This clinic, which is the setting for our study, serves as the sole public provider for adults with gender dysphoria. The team includes psychiatrists, endocrinologists, plastic and reconstructive surgeons, urologists, clinical psychologists, and other allied health professionals, offering a full range of assessments and treatments in accordance with the 7th version of the WPATH Standards of Care. While a prior local thesis used standardized tools (20), it was conducted over a decade ago under the previous service model and DSM-IV ‘GID’ criteria. A distinct research gap exists for a contemporary investigation using standardized diagnostic instruments to assess the mental comorbidities and psychosocial functioning of patients under this novel service model.

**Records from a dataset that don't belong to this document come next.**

/-- Settles O41: the quotient of each half is one of naturals, whose floor is the natural quotient. -/
theorem floorFormIsNormalize : Obligations.FloorFormIsNormalize := by
  unfold Obligations.FloorFormIsNormalize
  refine fun raw L C H hLC hCH hH => ⟨fun h => ⟨?upper, by omega⟩, fun h => ⟨?lower, by omega⟩⟩
  case upper =>
    rw [normalizeWidth, quot_eq_natCast_div hCH h]
    exact floor_natCast_div _ _
  case lower =>
    rw [normalizeWidth, quot_eq_sub_natCast_div hLC h, ← floor_natCast_div]
    exact Int.floor_intCast_add (R := Rat) _ _

/-! ### Corner cases and resolution (R97, R109) -/
/-- One count below the center the quotient is one unit of the lower span below zero. -/
theorem quot_just_below_center {L C H : Nat} (hLC : L < C) : quot (C - 1) L C H = -(100 / ((C - L : Nat) : Rat)) := by
  have hspan : (C : Rat) - L ≠ 0 := sub_ne_zero.mpr (by exact_mod_cast hLC.ne')
  rw [quot_of_lt (by omega), max_eq_left (by omega)]
  push_cast [Nat.cast_sub hLC.le, Nat.cast_sub (show 1 ≤ C by omega)]
  field_simp
  ring

/-- The floor is the integer at most one below. -/
theorem floor_eq_of_between {q : Rat} {n : Int} (hlow : (n : Rat) ≤ q) (hhigh : q < (n : Rat) + 1) : q.floor = n :=
  (floor_eq q).trans (Int.floor_eq_iff.mpr ⟨hlow, hhigh⟩)

/-- The roundings of a small negative number: `floor` goes to -1 and `trunc` to 0 (R95). -/
theorem nrRound_neg_of_lt_one {q : Rat} (h0 : 0 < q) (h1 : q < 1) :
    nrRound .floor (-q) = -1 ∧ nrRound .trunc (-q) = 0 := by
  constructor
  · exact floor_eq_of_between (by push_cast; linarith) (by push_cast; linarith)
  · have hfloor : q.floor = 0 := floor_eq_of_between (by push_cast; linarith) (by push_cast; linarith)
    rw [nrRound, truncInt_neg, truncInt_of_nonneg h0.le, hfloor, neg_zero]

/-- NEAREST of it goes to 0 below one half, and to -1 from one half on (R95). -/
theorem nrRound_nearest_neg {q : Rat} (h0 : 0 < q) (h1 : q < 1) :
    nrRound .nearest (-q) = if q < 1 / 2 then 0 else -1 := by
  rw [nrRound, nearestAway_neg, nearestAway, if_pos h0.le]
  split_ifs with hhalf
  · rw [neg_eq_zero]
    exact floor_eq_of_between (by push_cast; linarith) (by push_cast; linarith)
  · rw [neg_inj]
    exact floor_eq_of_between (by push_cast; linarith) (by push_cast; linarith)

/-- Settles O42: one count below the center is `-100 / (C - L)`; above a span of 1 every width is saturated. -/
theorem normalizeJustBelowCenter : Obligations.NormalizeJustBelowCenter := by
  unfold Obligations.NormalizeJustBelowCenter
  intro L C H hLC hCH
  have hpos : (0 : Rat) < ((C - L : Nat) : Rat) := by exact_mod_cast Nat.sub_pos_of_lt hLC
  have h0 : 0 < 100 / ((C - L : Nat) : Rat) := by positivity
  have hunit : 100 < C - L → 100 / ((C - L : Nat) : Rat) < 1 := fun h => by
    rw [div_lt_one hpos]
    exact_mod_cast h
  have hhalf : 100 / ((C - L : Nat) : Rat) < 1 / 2 ↔ 200 < C - L := by
    rw [div_lt_div_iff₀ hpos two_pos]
    norm_cast
    omega
  simp only [normalizeWidth, quot_just_below_center hLC]
  refine ⟨fun h => nrRound_neg_of_lt_one h0 (hunit h), fun h => ?nearZero, fun h h' => ?nearOne,
    fun hspan m raw hraw => ?spanOne⟩
  case nearZero => rw [nrRound_nearest_neg h0 (hunit (by omega)), if_pos (hhalf.mpr h)]
  case nearOne => rw [nrRound_nearest_neg h0 (hunit h), if_neg (mt hhalf.mp (by omega))]
  case spanOne =>
    split_ifs with hC
    · rw [hC]
      exact normalizeWidth_center m hCH
    · exact normalizeWidth_of_high_le m hCH (by omega)

/-- Settles O43: the difference of two quotients of one denominator; the default endpoints by `floorFormIsNormalize`. -/
theorem normalizeResolution : Obligations.NormalizeResolution := by
  unfold Obligations.NormalizeResolution
  refine ⟨fun raw L C H _ _ hC hH => ?count, fun raw => ⟨fun hC hH => ?upper, fun hL hC => ?lower⟩⟩
  case count =>
    rw [quot_of_ge hC, quot_of_ge (by omega), min_eq_left hH, min_eq_left hH.le]
    push_cast
    ring
  case upper =>
    obtain ⟨hupper, _⟩ := floorFormIsNormalize raw 1000 1500 2000 (by norm_num) (by norm_num) (by norm_num)
    obtain ⟨hform, _⟩ := hupper hC
    rw [hform]
    omega
  case lower =>
    obtain ⟨_, hlower⟩ := floorFormIsNormalize raw 1000 1500 2000 (by norm_num) (by norm_num) (by norm_num)
    obtain ⟨hform, _⟩ := hlower (by omega)
    rw [hform]
    omega

end Sys2Proof.Machine
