-- ==== Sys2Proof/Config.lean ====
section
/-! DEFINITION. What the spec leaves open and the machine goes on: free values. Each is an opaque constant, so that
nothing can be proved of its value; a fresh draw applies it to the counter `free` of the state (log 4). -/

namespace Sys2Proof.Config

/-- The n-th session number of HELLO before it is made new and non-zero (R255: "a new, non-zero session number"). -/
opaque sessionNumber : Nat → Nat

/-- The n-th signing nonce of a certificate (R180 names ECDSA; its nonce is chosen by the device). -/
opaque ecdsaNonce : Nat → Nat

/-- The length of a translated form, by side (0 A, 1 B) and container hash value: a form is internal to the bundle (R124). -/
opaque formLength : Nat → Nat → Nat

/-- Byte k of the body of a translated form, by side, container hash value and translator version: it is internal to the running bundle
(R124). -/
opaque formByte : Nat → Nat → Nat → Nat → Nat

/-- Where a channel's comparator rises and falls in the ranges of Table 3.5, by channel: an offset from the lowest value. -/
opaque inputRise : Nat → Nat
opaque inputFall : Nat → Nat

/-- The bytes that go before the bands of a unit slice's row in its signature (R341 names no slice code, variant or channel of a row), by
group and row. -/
opaque unitHead : Nat → Nat → Nat

/-- The code of a group's die temperature converter at the n-th marked frame (R69: measured by the die). -/
opaque dieTemp : Nat → Nat

/-- ICODE of a slice step (R332: the raw result), by slice code, variant, channel, step and draw. -/
opaque sliceResult : Nat → Nat → Nat → Nat → Nat → Nat

/-- The band of measured point k of a step's raw result (R338: the windows come from the trims of the unit), by slice code,
variant, channel, step, raw result and k. -/
opaque sliceBand : Nat → Nat → Nat → Nat → Nat → Nat → Nat

/-- The expected comparator bit of point k in a step of THRESH or WINDOW (R338), by slice code, variant, channel, step and k. -/
opaque sliceExpect : Nat → Nat → Nat → Nat → Nat → Bool

/-- A converter code through new coefficients (R288 gives no formula for an offset in µV applied to a code), by gain, offset
and code. -/
opaque calibrated : Nat → Nat → Nat → Nat

/-- The die's supply trip points in mV around their nominal values, by group (Table 3.9 gives tolerances only):
0 undervoltage, 1 undervoltage release, 2 overvoltage, 3 overvoltage release. -/
opaque vfTrip : Nat → Nat → Nat

/-- A bit read where the spec leaves its value open, by draw. -/
opaque freeBit : Nat → Bool

/-- A value where the spec leaves it open, by draw. -/
opaque freeNat : Nat → Nat

end Sys2Proof.Config
end

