/-- Steps 12 and 13 (R110, R173). -/
def memoryOk (c : Container) (form : Nat) : Bool :=
  form ≤ 7864320 && form + 8 * c.records + 256 * c.connsInUse.length ≤ 11534336

def refused (r : CfgRefusal) : Admitted := ⟨some r, [], [], [], [], 0, 0⟩

/-- The load in units of 0.01 % of the rate, rounded up. -/
def loadUnits (side : EvalSide) (l : Rat × Rat) : Nat := ceilRat (l.1 * 10 / side.rate)

/-- Steps 11 to 20. Only with none of them refused does the draft state which absences were admitted (R180, log 112). -/
def admission (c : Container) (env : AdmitEnv) : Admitted :=
  match checkUnusable c env with
  | some r => refused r
  | none =>
    if !memoryOk c env.formA then refused (refusal cCAPACITY_A kNone 0)
    else if !memoryOk c env.formB then refused (refusal cCAPACITY_B kNone 0)
    else match placeSide c env sageSide true, placeSide c env braidSide false with
    | .error r, _ => refused r
    | _, .error r => refused r
    | .ok a, .ok b =>
      match weirCheck c env.portModes c.connsInUse 0 [0, 0, 0] [0, 0, 0] with
      | some r => refused r
      | none =>
        match placePulses c env.keptPulses with
        | .error r => refused r
        | .ok pulses =>
          match sliceCheck c with
          | some r => refused r
          | none =>
            let fed := iter (fedStep c) (c.nodes.length + 1) []
            let drain := iter (drainStep c) (c.nodes.length + 1) (sinkHeads c)
            match cellCycle c (cellEdges c fed drain) with
            | some n => refused (refusal cDEADLINE kCell n)
            | none =>
              let tab := demandTab c fed drain
              let outs := c.limits.map (outputEntry c env tab)
              let at_ := fun (l : List (Nat × Nat)) n => ((l.find? (fun p => p.1 == n)).map (·.2)).getD 0
              let cells := c.cellsInUse.map (fun n =>
                ⟨n, at_ a.2 n, at_ b.2 n, (c.cell n).retry, (c.cost n).1, (c.cost n).2⟩)
              let late := (outs.find? (fun o => o.limit < o.wcrt)).map
                (fun o => refusal cDEADLINE kOutput o.output)
              let deg := andThen (degradedOne c sageSide true env.absent a 0) fun _ =>
                andThen (degradedOne c sageSide true env.absent a 1) fun _ =>
                andThen (degradedOne c braidSide false env.absent b 0) fun _ => degradedOne c braidSide false env.absent b 1
              let ref20 := if c.singleTol then deg else none
              { refusal := andThen late fun _ => ref20, cells := cells, pulses := pulses, outputs := outs,
                loads := [loadUnits sageSide a.1.l0, loadUnits sageSide a.1.l1, loadUnits braidSide b.1.l0,
                  loadUnits braidSide b.1.l1],
                pduRate := pduRate c,
                degraded := if c.singleTol ∧ late = none ∧ deg = none then 0x3C else 0 }

/-! ### The certificate (R180) -/

/-- What the certificate carries besides the admission's outcome. -/
structure CertInfo where
  signed : Bool
  bundleVersion : Nat
  translatorVersion : Nat
  sequence : Nat
  opSeconds : Nat
  cycles : Nat
  identity : Nat
  degradedNow : Bool
  stbIn : Bool
deriving DecidableEq, Repr, Inhabited

/-- A 32-bit two's complement number. -/
def signed32 (a b : Nat) : Nat := (a + 2 ^ 32 - b) % 2 ^ 32

/-- Bytes 0 to L - 65 of a certificate (Tables 7.8 to 7.10). -/
def certBody (c : Container) (a : Admitted) (i : CertInfo) : List Byte :=
  let len := 128 + 32 * a.outputs.length + 12 * a.cells.length + 64
  let flags := b2n i.signed + 2 * b2n c.singleTol + a.degraded + 64 * b2n i.degradedNow + 128 * b2n i.stbIn
  let header := [0x46, 0x59, 0x52, 0x43] ++ leBytes 2 1 ++ leBytes 2 128 ++ leBytes 4 len ++ leBytes 4 flags ++
    c.hash ++ leBytes 4 i.bundleVersion ++ leBytes 4 i.translatorVersion ++ leBytes 4 i.sequence ++
    leBytes 4 i.opSeconds ++ leBytes 4 i.cycles ++ leBytes 2 a.outputs.length ++ leBytes 2 a.cells.length ++
    ((List.range 4).map (fun k => leBytes 2 (a.loads.getD k 0))).flatten ++ leBytes 4 a.pduRate ++
    leBytes 8 i.identity ++ zeros 36
  let outs := a.outputs.map (fun o => leBytes 4 o.output ++ leBytes 8 o.mask ++ leBytes 4 o.wcrt ++ leBytes 4 o.limit ++
    leBytes 4 (signed32 o.limit o.wcrt) ++ leBytes 4 o.source ++ zeros 4)
  let cells := a.cells.map (fun k => leBytes 1 k.cell ++ leBytes 1 k.sage ++ leBytes 1 k.braid ++
    leBytes 1 (b2n k.retry) ++ leBytes 4 k.costA ++ leBytes 4 k.costB)
  header ++ outs.flatten ++ cells.flatten

end Sys2Proof.Machine
end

The present study has two main objectives. Our primary, descriptive objective is to investigate the prevalence of psychiatric comorbidities in Chinese individuals with GD at the Hong Kong GID clinic using standardized diagnostic tools. Our secondary, exploratory objective is to assess the associations between different gender-affirming treatment stages and psychosocial measures (including depressive symptoms, anxiety, self-esteem, and quality of life). Based on the preponderance of existing literature (14, 21), we expected to find that individuals in more advanced treatment stages would report better psychosocial functioning.
Methodology
In this observational cross-sectional study, patients attending the GID clinic at a psychiatric center of a local hospital between October 2017 and August 2018 were consecutively recruited. Figure 1 details the full participant recruitment and screening process. Inclusion criteria included being aged 18 or older, of Chinese ethnicity, meeting DSM-5 diagnostic criteria for gender dysphoria as assessed by specialist psychiatrists at the GID clinic and being capable of providing informed consent. The diagnosis was confirmed by a psychiatry specialist after a minimum of three assessment sessions. Exclusion criteria included inability to communicate in Chinese, significant hearing impairment, and significant cognitive deficit (e.g., moderate or severe mental retardation and dementia).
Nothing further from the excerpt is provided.